За плечом Исабель уловила еле слышный вздох Ксандера, и в этом вздохе было удивление. Он был в этом не один: хотя каменный зверь был огромен, до сих пор на него никто не обратил внимания, как будто он был задернут завесой, а пламя факелов эту завесу вдруг испепелило.

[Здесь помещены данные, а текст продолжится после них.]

/-- One frame of a consignment leaves: it takes a slot and a credit. -/
def State.consFrame (s : State) (r : Run) (d : TxDesc) : State :=
  let a := s.btx.txSent
  let total := d.size + 68
  let (pl, crc) := s.consPayload r d a
  let s0 := s.consRead r d a 474
  if s0.crs.failWhy ≠ 0 then s0
  else
    let k := s0.btx.slot
    let q := smGet (fun _ => 0) s0.btx.seq d.vc
    let last := decide (total ≤ a + 474)
    let f : Frame := { typ := 1, vc := d.vc, first := a == 0, last := last, index := 1 + k / 8, len := pl.length, seq := q, payload := pl }
    let s1 := (s0.sendFrame f (k % 8)).wf pgBTXC BTX_CRED_CRED (s0.rf pgBTXC BTX_CRED_CRED d.vc - 1) d.vc
    let x := s1.btx
    let x1 := { x with slot := k + 1, seq := smSet (fun _ => 0) x.seq d.vc ((q + 1) % 65536) }
    if last then
      { s1 with btx := { x1 with txIdx := x.txIdx + 1, txSent := 0, txCrc := 0xFFFFFFFF, swayOk := false } }.inc pgBTXC
        BTX_TX_CNT_COUNT
    else { s1 with btx := { x1 with txSent := a + 474, txCrc := crc } }

/-- Frames of descriptor `idx` leave while slots of the superframe and credits last. [DEDUCED, assumption log 92] -/
def State.consFrames (s : State) (r : Run) (d : TxDesc) (idx : Nat) : Nat → State
  | 0 => s
  | n + 1 =>
    if s.btx.txIdx ≠ idx ∨ 504 ≤ s.btx.slot ∨ s.rf pgBTXC BTX_CRED_CRED d.vc = 0 ∨ s.crs.failWhy ≠ 0 then s
    else (s.consFrame r d).consFrames r d idx n

/-- A descriptor whose sway dependence is met is checked and sent. -/
def State.consStart (s : State) (r : Run) (d : TxDesc) : State :=
  let s1 := { s with btx := { s.btx with swayWait := false, swayOk := true } }
  let c := s1.txCheck r d
  if c ≠ 0 then s1.txRefuse c else s1.consFrames r d s1.btx.txIdx 504

/-- R493, R494, R517: the transmit engine has a descriptor to work on: the next one, while no drain keeps it, or one that it is sending. -/
def State.consRun (s : State) : Option Run :=
  match s.live with
  | none => none
  | some r =>
    let e := r.plan.eng 8
    let mayStart := s.bit pgBTXC PG_CTRL_EN && !s.bit pgBTXC PG_STAT_QUIESCING
    if s.phase == 2 && e.present && !s.btx.txStop && decide (s.btx.txIdx < e.count) && s.linkUp && s.ringOk
        && (s.btx.txSent != 0 || mayStart) then some r else none

/-- R491: a consignment fills the next slot: the engine has a credit for the descriptor that it works on, or may take. -/
def State.consFills (s : State) : Bool :=
  match s.consRun with
  | none => false
  | some r =>
    let d := s.txDesc r s.btx.txIdx
    (s.btx.txSent != 0 || !d.sway || s.btx.swayOk) && decide (0 < s.rf pgBTXC BTX_CRED_CRED d.vc)

/-- CONSIGNMENT_SEND: the transmit engine takes its next descriptor, or goes on with the present one, and sends the frames for which the superframe has slots and the virtual channel credits. -/
def execConsignmentSend (s : State) : Host.Outcome State Fault Refusal :=
  done s (match s.consRun with
    | none => s
    | some r =>
      let x := s.btx
      let d := s.txDesc r x.txIdx
      if x.txSent ≠ 0 then s.consFrames r d x.txIdx 504
      else match s.runReads r r.plan.img (if x.swayWait || x.swayOk then [] else [((r.plan.eng 8).descOff + 32 * x.txIdx, 32)]) with
        | (s0, false) => s0
        | (s0, true) =>
          if !d.sway || x.swayOk then s0.consStart r d
          else match s0.swayMet 0x88 true with
            | (s1, true) => s1.consStart r d
            | (s1, false) => { s1 with btx := { s1.btx with swayWait := true } })

/-- R28, R494: the transmit engine has reached the end of its list. -/
def State.txDone (s : State) (r : Run) : Bool :=
  let e := r.plan.eng 8
  !e.present || (decide (e.count ≤ s.btx.txIdx) && !s.btx.txStop)

/-- EOC_SEND: once in a tick guard, after the decision of R29. -/
def execEocSend (s : State) : Host.Outcome State Fault Refusal :=
  done s (if !s.btx.on || !s.crs.running || s.phase != 3 || !s.crs.judged || s.btx.eocSent then s
    else { s with btx := { s.btx with eocSent := true } }.eocOut)

/-! ## Messages (R502) -/

def State.msgQ (m : SMap (List Msg)) (g : Nat) : List Msg := smGet (fun _ => []) m g
def msgSet (m : SMap (List Msg)) (g : Nat) (l : List Msg) : SMap (List Msg) := smSet (fun _ => []) m g l

/-- The head of a receive FIFO, as its registers show it. -/
def State.showRx (s : State) (g : Nat) : State :=
  let l := State.msgQ s.btx.fifo g
  let h : Msg := l.headD { dest := 0, src := 0, hops := 0, data := [] }
  let s1 := (s.wf pgBTXC BTX_MSG_RXSTAT_COUNT l.length g).wf pgBTXC BTX_MSG_RXSTAT_SRC h.src g
  (List.range 8).foldl (fun s k => s.wf pgBTXC BTX_MSG_RXD_DATA (leNat ((h.data.drop (4 * k)).take 4)) (8 * g + k)) s1

/-- A write to a register of message block g, which belongs to gable g (R519). -/
def State.ifBlock (s : State) (src : Src) (g key : Nat) (f : State → State) : State :=
  s.ifWriter src key fun s => match src with
    | .gable k => if k.val = g then f s else s.accErr src key eWRITER
    | _ => s.accErr src key eWRITER

/-- MSG_SEND: a write of BTX_MSGg_TXCTL with GO = 1. A message that still waits for its slot stays as it is. [DEDUCED, assumption log 93] -/
def State.msgSendWrite (s : State) (src : Src) (g : Nat) (dest : Nat) : State :=
  let key := pgBTXC + 0x120 + 0x80 * g
  s.ifBlock src g key fun s =>
    if s.bit pgBTXC BTX_MSG_TXSTAT_BUSY g then s.accErr src key eSTATE
    else
      let d := (List.range 8).flatMap fun k => leBytes 4 (s.rf pgBTXC BTX_MSG_TXD_DATA (8 * g + k))
      let m : Msg := { dest := dest, src := s.ringPos, hops := 0, data := d }
      { s with btx := { s.btx with msgOut := msgSet s.btx.msgOut g [m] } }.wf pgBTXC BTX_MSG_TXSTAT_BUSY 1 g

/-- The command of the write above. -/
def execMsgSend (src : Src) (g : Fin 2) (dest : Fin 16) (s : State) : Host.Outcome State Fault Refusal :=
  done s (s.msgSendWrite src g dest)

– Вы войдете в эти двери и будете испытаны, – продолжил д’Эстаон. – Ваша задача проста. Каждому из вас будет дан амулет. В центре Лабиринта находится комната, где лежат двадцать два редких камня. Ребис – камень могущества, древний символ учеников Академии Трамонтаны. Вы должны достичь сердца Лабиринта, если сможете, и обменять данный вам здесь амулет на один из таких камней. Те, кому это удастся, выйдут из Лабиринта учениками Академии. Путь будет труден, и тем, кто сочтет его непреодолимым, достаточно разбить свой амулет, и помощь придет, но Академия будет для них закрыта с этого мгновения навсегда. – Он чуть улыбнулся. – Как, впрочем, и для тех, кто опоздает стать одним из двадцати двух.

Он сделал паузу, вновь обводя всех пронизывающим, проницательным взглядом.

– Испытание каждому положено свое, – наконец снова заговорил он. – Известно одно, но доподлинно: вам понадобится вся ваша воля, сила духа, крепость разума и, да, та искра в вашей душе, что делает каждого из вас магом. Никаких других правил нет. Если вы пройдете, я встречу вас по ту сторону Лабиринта. Если нет – возможно, больше мы не увидимся.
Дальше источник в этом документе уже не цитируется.